И подняв голову с руки, граф искоса бросил несмелый взгляд на Блудштеина, который, нервно похрустывая пальцами, шагал из угла в угол по диагонали своей комнаты, с благородным видом «всшкорбленного» достоинства.
— Простите меня, добрейший Абрам Осипович, — тихо произнес он с глубоким покаянным вздохом, поднимаясь с места. — Я невольно оскорбил вас… Виноват! Я… я… сумасшедший… безумный… я сам себя не помнил… Что делать! Виноват! Мне совестно… и стыдно…
— Ага! Додумали? — с полупрезрительной усмешкой и не глядя на него, отозвался Блудштейн.

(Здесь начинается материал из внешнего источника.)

-- ==== Sys2Proof/Tests/Slice0.lean ====
section
/-! SUPPORT. The model's own tests: ill-formed terms are refused, words written out from the encodings of 30_encoding.md decode to the
commands they stand for, one step of every command against the vectors of 95_test_vectors.md, and for every obligation with
hypotheses a concrete state and operands that meet them. -/

namespace Sys2Proof.Tests

open Sys2Proof.Machine

/-! ### Well-formedness: each check refuses (30_encoding.md R83, R89) -/

theorem test_wf_lzStart : AsmLine.wellFormed (.lzStart 16) = false ∧ AsmLine.wellFormed (.lzStart 15) = true := by decide
theorem test_wf_lzIndex : AsmLine.wellFormed (.lzIndex 256) = false ∧ assemble (.lzIndex 256) = none := by decide
theorem test_wf_qPixelRgb : AsmLine.wellFormed (.qPixelRgb 256 0 0) = false ∧ AsmLine.wellFormed (.qPixelRgb 0 256 0) = false ∧
    AsmLine.wellFormed (.qPixelRgb 0 0 256) = false := by decide
theorem test_wf_qPixelHex : AsmLine.wellFormed (.qPixelHex 0x1000000) = false := by decide
theorem test_wf_qBuild : AsmLine.wellFormed (.qBuild 2) = false := by decide
theorem test_wf_qMapRgb : AsmLine.wellFormed (.qMapRgb 256 0 0) = false ∧ AsmLine.wellFormed (.qMapRgb 0 256 0) = false ∧
    AsmLine.wellFormed (.qMapRgb 0 0 256) = false := by decide
theorem test_wf_qMapHex : AsmLine.wellFormed (.qMapHex 0x1000000) = false := by decide
theorem test_wf_qRdpal : AsmLine.wellFormed (.qRdpal 256) = false := by decide
theorem test_wf_rdreg : AsmLine.wellFormed (.rdregNum 16) = false := by decide
theorem test_wf_lzFrame : Pseudo.wellFormed (.lzFrame 2 [0, 256]) = false ∧ Pseudo.wellFormed (.lzFrame 16 [0]) = false := by decide
theorem test_wf_qPixels : Pseudo.wellFormed (.qPixels [0, 0x1000000]) = false ∧ (Pseudo.qPixels [0, 0x1000000]).words = none := by
  decide
theorem test_wf_qRdpals : Pseudo.wellFormed (.qRdpals 257) = false := by decide +kernel

/-! ### Decoding: words written out bit by bit (30_encoding.md R81 to R83) -/

theorem test_decode_nop : decode 0b00000000000000000000000000000000 = .command .nop := by decide
theorem test_decode_lzStart : decode 0b00010000000000000000000000001000 = .command (.lzStart 8) := by decide
theorem test_decode_lzIndex : decode 0b00100000000000000000000011111110 = .command (.lzIndex 254) := by decide
theorem test_decode_lzFinish : decode 0b00110000000000000000000000000000 = .command .lzFinish := by decide
theorem test_decode_qBegin : decode 0b01000000000000000000000000000000 = .command .qBegin := by decide
theorem test_decode_qPixel : decode 0b01010000000000010000001000000011 = .command (.qPixel 0x010203) := by decide
theorem test_decode_qBuild : decode 0b01100000000000000000000000000001 = .command (.qBuild true) := by decide
theorem test_decode_qMap : decode 0b01110000011001000000000000000000 = .command (.qMap 0x640000) := by decide
theorem test_decode_qRdpal : decode 0b10000000000000000000000010000001 = .command (.qRdpal 129) := by decide
theorem test_decode_rdreg : decode 0b10010000000000000000000000001101 = .command (.rdreg 13) := by decide
theorem test_decode_clrerr : decode 0b10100000000000000000000000000000 = .command .clrerr := by decide

/-- The reserved words of V-CT-2. -/
theorem test_decode_reserved :
    decode 0x90000010 = .reject (.reservedBits .rdreg) ∧ decode 0x9FFFFFF1 = .reject (.reservedBits .rdreg) ∧
    decode 0x00000001 = .reject (.reservedBits .nop) ∧ decode 0xB0000000 = .reject .reservedOpcode ∧
    decode 0xF0FFFFFF = .reject .reservedOpcode ∧ decode 0x60000002 = .reject (.reservedBits .qBuild) ∧
    decode 0x71000000 = .reject (.reservedBits .qMap) ∧ decode 0x80000100 = .reject (.reservedBits .qRdpal) ∧
    decode 0xA0000001 = .reject (.reservedBits .clrerr) ∧ decode 0x30000001 = .reject (.reservedBits .lzFinish) ∧
    decode 0x40000001 = .reject (.reservedBits .qBegin) ∧ decode 0x1000001F = .reject (.reservedBits .lzStart) ∧
    decode 0x20000100 = .reject (.reservedBits .lzIndex) ∧ decode 0x51000000 = .reject (.reservedBits .qPixel) := by decide

/-- The table's numbering of bits is the word's. -/
theorem test_decodeTableWord : decodeTableWord 32 0x5000007F = some (.qPixel 0x7F) ∧ decodeTableWord 32 0xC0000000 = none := by
  decide

/-! ### States -/

/-- The state after a command, or the same state where it stops. -/
def after (i : Instr) (s : State) : State :=
  match exec i s with
  | .next t => t
  | .fault _ => s
  | .refused _ => s

/-- What `RDREG 1` would answer. -/
def status (s : State) : Word := regValue s .status

/-- What the command appends to `lzo`, as (data, last, abort). -/
def sent (i : Instr) (s : State) : List (Nat × Bool × Bool) :=
  ((after i s).lzo.drop s.lzo.length).map fun b => (b.data.toNat, b.last, b.abort)

/-- What the command appends to `rsp`. -/
def answered (i : Instr) (s : State) : List Word := (after i s).rsp.drop s.rsp.length

/-- A frame in progress, with the given registers, table, bit buffer and one waiting byte. -/
def frame (k r w n : Nat) (pv : Bool) (pfx : Nat) (dict : List DictEntry) (acc nb : Nat) : State :=
  { State.reset with
    lz := { LzUnit.reset with
      act := true, k := BitVec.ofNat 4 k, r := BitVec.ofNat 4 r, w := BitVec.ofNat 4 w, n := BitVec.ofNat 13 n, pv := pv,
      pfx := BitVec.ofNat 12 pfx, dict := dict, acc := BitVec.ofNat 19 acc, nb := BitVec.ofNat 5 nb,
      blk := LzUnit.reset.blk.set 0 0x44, bl := 1, bytes := 1, count := 4 } }

/-- The state of V-LZ-13 after its row 5. -/
def row5 : State := frame 1 2 3 8 true 6 [⟨0, 1, 6⟩, ⟨1, 0, 7⟩] 0 1

/-- The state of V-LZ-13 after its row 7. -/
def row7 : State := frame 1 2 4 9 true 6 [⟨0, 1, 6⟩, ⟨1, 0, 7⟩, ⟨6, 0, 8⟩] 0xC 4

/-- An open frame without an index, `k = 2`. -/
def opened : State := frame 2 2 3 6 false 0 [] 4 3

— Простите, — повторил еще тише и глуше Каржоль, покорно опуская повинную голову. И вдруг, мускулы его лица нервно задергались, нижняя губа затрепетала, и он поспешил достать свои носовой платок, чтобы скрыть в нем горькие слезы, невольно хлынувшие из глаз. То были слезы обиды и разочарования — плач над иллюзией, слезы безмолвной досады и на судьбу, и на этих людей, и на самого себя, слезы оскорбленного самолюбия, которое должно переживать в эту минуту такое ужасное унижение… и перед кем же, вдобавок!
— Н-ну, Бог з вами! Я же не злой человек! — махнул рукой Блудштейн. — Берить докумэнта, берить деньгов, и ступайте с Богхом! Так лучше будет, повертю!
И Каржоль с опущенной головой тихо вышел из комнаты, не удостоенный пожатия руки Блудштейном.
* * *
По уходе его, у Абрама Иоселиовича точно гора с плеч свалилась. Он никак не думал разделаться так дешево с графом. Он ожидал с его стороны более бурных сцен и настойчивых домогательств, может быть, даже судебного процесса, и вдруг, вместо всего этого один маленький «пшик»! Стоило только показать некоторую выдержку, и дело кончилось на каких-то пустых двух тысячах! Теперь граф Каржоль достаточно уже изучен Блудштейном. Женатый на Ольге и вечно нуждающийся в копейке, полуголодный пролетарий, — он, по мнению Блудштейна, не мог быть более опасен для Бендавида и Украинского кагала своими притязаниями на Тамару. Прошло уже с тех пор, как случилась эта история, два года; за это время и у графа, и у девчонки пыл поохладел, вероятно. По крайней мере, что касается графа, то у него, казалось Блудштейну, судя по его бухарестским и зимницким похождениям, даже наверное нет никакого пыла! А что до девчонки, то Бог знает, где она находится, может быть, тоже успела уже позабыть Каржоля. Словом, думалось ему, это дело можно считать поконченным. Предусмотрительный «мондры Абрам» успел вовремя отвратить грозившую опасность, ловко направив Каржоля год тому назад в новое русло, воспользовался им для еврейских же выгод и интересов, выжал из него все, что можно, получил с него для Бендавида деньги, которые иначе, при отсутствиии документов, никогда бы не были получены, будь Каржоль даже состоятелен, — словом, Абрам исполнил все, что подобает доброму сыну Израиля, и граф может идти себе теперь на все четыре стороны. И как хорошо, как предусмотрительно сделал Абрам, списавшись своевременно с Бендавидом, чтобы тот выслал ему поскорее это формальное заявление! Как оно пришло кстати и как пригодилось! Получить таким образом безнадежные сто тысяч, получить их из ничего — вот истинная «игра ума», достойная «мондрего Абрама»!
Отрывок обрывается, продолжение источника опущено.